13 OCTOBER 1888, Page 3

Nothing whatever has been discovered during the week to throw

light upon the Whitechapel murders. The police enter- tain the belief, as we gather from the remarks of Mr. Craw- ford, the City Coroner, who is inquiring into the murder in Mitre Square, that they possess a fairly accurate description of the person of the murderer. He has, however, for the present, disappeared into space, unless it is he who writes certain letters signed "Jack the Ripper." The police think this is the case, and if so, he is an educated or partly educated man, of extreme audacity, intoxicated with the evil pride of crime, and resolute to commit more murders. The most stringent precautions are taken, not only in. Whitechapel, but in other places, such as the Parks, which offer facilities for the execution of his plans. Whitechapel itself was on Saturday and Sunday last watched, by police, detectives, and members of the Vigilance Committee, like a gaol-ward; but nothing happened, or perhaps could happen, the women threatened clinging together in hysteric alarm.
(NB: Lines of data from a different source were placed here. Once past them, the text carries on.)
theorem signedComponents_record {i : Int} (hi : i.natAbs < 2 ^ 256) :
    ∃ p e y, PathRecord (signedComponents i) p e y := by
  rcases lt_or_ge i 0 with hneg | hpos
  · refine ⟨_, _, _, signedComponents_neg hneg, clampedExpansion_lt_256 i,
      (complement_shiftRightSigned_lt _ hneg).trans hi, fun _ he => ?_⟩
    have hodd := shiftRightSigned_clampedExpansion_odd hi he
    rw [Nat.testBit_zero]
    exact decide_eq_false (by unfold complement; omega)
  · refine ⟨_, _, _, signedComponents_nonneg hpos, clampedExpansion_lt_256 i,
      (shiftRightUnsigned_le ..).trans_lt (by omega), fun _ he => ?_⟩
    have hodd := shiftRightSigned_clampedExpansion_odd hi he
    rw [← natCast_shiftRightUnsigned hpos] at hodd
    rw [Nat.testBit_zero]
    exact decide_eq_true (by omega)

/-- Emitting the record of a path drives the response of that path. -/
theorem PathRecord.emit {c : EncodeComponents} {p : Path} {e y : Nat} (h : PathRecord c p e y) :
    ∃ r, Carries r p e y ∧ RespondsWith (emit c) r :=
  h.record ▸ emit_handOn p h.count_lt h.magnitude_lt

end Sys2Proof.Machine
end

section
/-!
PROOFS. ENC2 and ENC3 agree on an operand with exactly 32 trailing zeros (spec/30_encoding.md R72).
-/
namespace Sys2Proof.Machine

/-- The record depends on the path through its flags and its format only. -/
theorem handOn_trimmed_eq (e y : Nat) : handOn .trimmed e y = handOn .signedNonNegative e y := rfl

/-- At the common bound of both strategies they hand on the same record. -/
theorem trimmedComponents_eq_signedComponents {i : Int} (hi : 0 ≤ i) (hlsb : lsb i = 32) :
    trimmedComponents i = signedComponents i := by
  have hsign : signOf i = false := decide_eq_false (not_lt.mpr hi)
  simp [trimmedComponents, signedComponents, clampedExpansion, hlsb, hsign, Config.type2MinExpansion,
    Config.type3MaxExpansion, handOn_trimmed_eq]

/-- Settles O15: the checks of both operations pass, and both emit one record. -/
theorem enc2AndEnc3AgreeAt32 : Obligations.Enc2AndEnc3AgreeAt32 := by
  intro y s hy hlt
  have hi : ((y * 2 ^ 32 : Nat) : Int).natAbs < 2 ^ 256 := hlt
  have hpos : 0 ≤ ((y * 2 ^ 32 : Nat) : Int) := Int.natCast_nonneg _
  have hlsb : lsb ((y * 2 ^ 32 : Nat) : Int) = 32 := by
    have hodd := lsb_two_pow_mul_odd (k := 32) (m := (y : Int)) (by decide) (by omega)
    rwa [mul_comm, ← Nat.cast_ofNat, ← Nat.cast_pow, ← Nat.cast_mul] at hodd
  obtain ⟨p, e, v, hrecord⟩ := trimmedComponents_record hpos hi
  obtain ⟨r, hcarries, hr⟩ := hrecord.emit
  refine ⟨s.respond r, execEnc2_eq_next.mpr (.inr ⟨checkUnsigned_eq_none.mpr ⟨hpos, hi⟩, hr s⟩),
    execEnc3_eq_next.mpr (.inr ⟨checkSigned_eq_none.mpr hi, ?_⟩), hcarries.no_fault⟩
  rw [← trimmedComponents_eq_signedComponents hpos hlsb, hr s]

end Sys2Proof.Machine
end

section
/-!
PROOFS. Every step keeps the ports legal (spec/30_encoding.md R65, R66, R69, R70, R71).
-/
namespace Sys2Proof.Machine

/-! ### The value bytes -/

/-- The most significant value byte of a value of more than one byte is not zero (spec/30_encoding.md R71(a)). -/
theorem beByte_leading_ne_zero {y : Nat} (h : byteWidth y ≠ 1) : beByte y (byteWidth y) 0 ≠ 0x00 := by
  have h0 : y ≠ 0 := by rintro rfl; exact h rfl
  have hwidth : 8 * (byteWidth y - 1 - 0) ≤ msb y := by unfold byteWidth; omega
  have hlow : 1 ≤ y / 2 ^ (8 * (byteWidth y - 1 - 0)) := by
    rw [Nat.one_le_div_iff (Nat.two_pow_pos _)]
    exact (Nat.pow_le_pow_right two_pos hwidth).trans (msb_eq_log2 y ▸ Nat.log2_self_le h0)
  have hhigh : y / 2 ^ (8 * (byteWidth y - 1 - 0)) < 2 ^ 8 := by
    have hpos := byteWidth_pos y
    refine Nat.div_lt_of_lt_mul ((lt_two_pow_byteWidth y).trans_eq ?_)
    rw [← pow_add]
    exact congrArg (2 ^ ·) (by omega)
  intro hzero
  have hnat := congrArg BitVec.toNat hzero
  rw [beByte, BitVec.toNat_ofNat, Nat.mod_eq_of_lt hhigh] at hnat
  exact absurd hnat (Nat.pos_iff_ne_zero.mp hlow)

/-- The last value byte has the parity of the value. -/
theorem beByte_last_bit0 (y n : Nat) : (beByte y n (n - 1)).getLsbD 0 = y.testBit 0 := by
  rw [beByte, BitVec.getLsbD_ofNat, Nat.sub_self, Nat.mul_zero, pow_zero, Nat.div_one]
  rfl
A great number of futile arrests mark the eagerness of the police, and the state of public feeling is indicated by the fact that an attempt of the Chief Commissioner to secure the aid of trained bloodhounds has been warmly approved. Three months ago, Sir Charles Warren would have been bespattered with obloquy for resorting to what is popularly considered an inhuman device. It is not, we believe, inhuman, as the dogs only mark down, and do not attack the objects of pursuit ; but if they did, the public in this instance would approve their employ- ment. For this once, the cry for the abolition of capital punishment is stilled, as it always will be when society is really moved.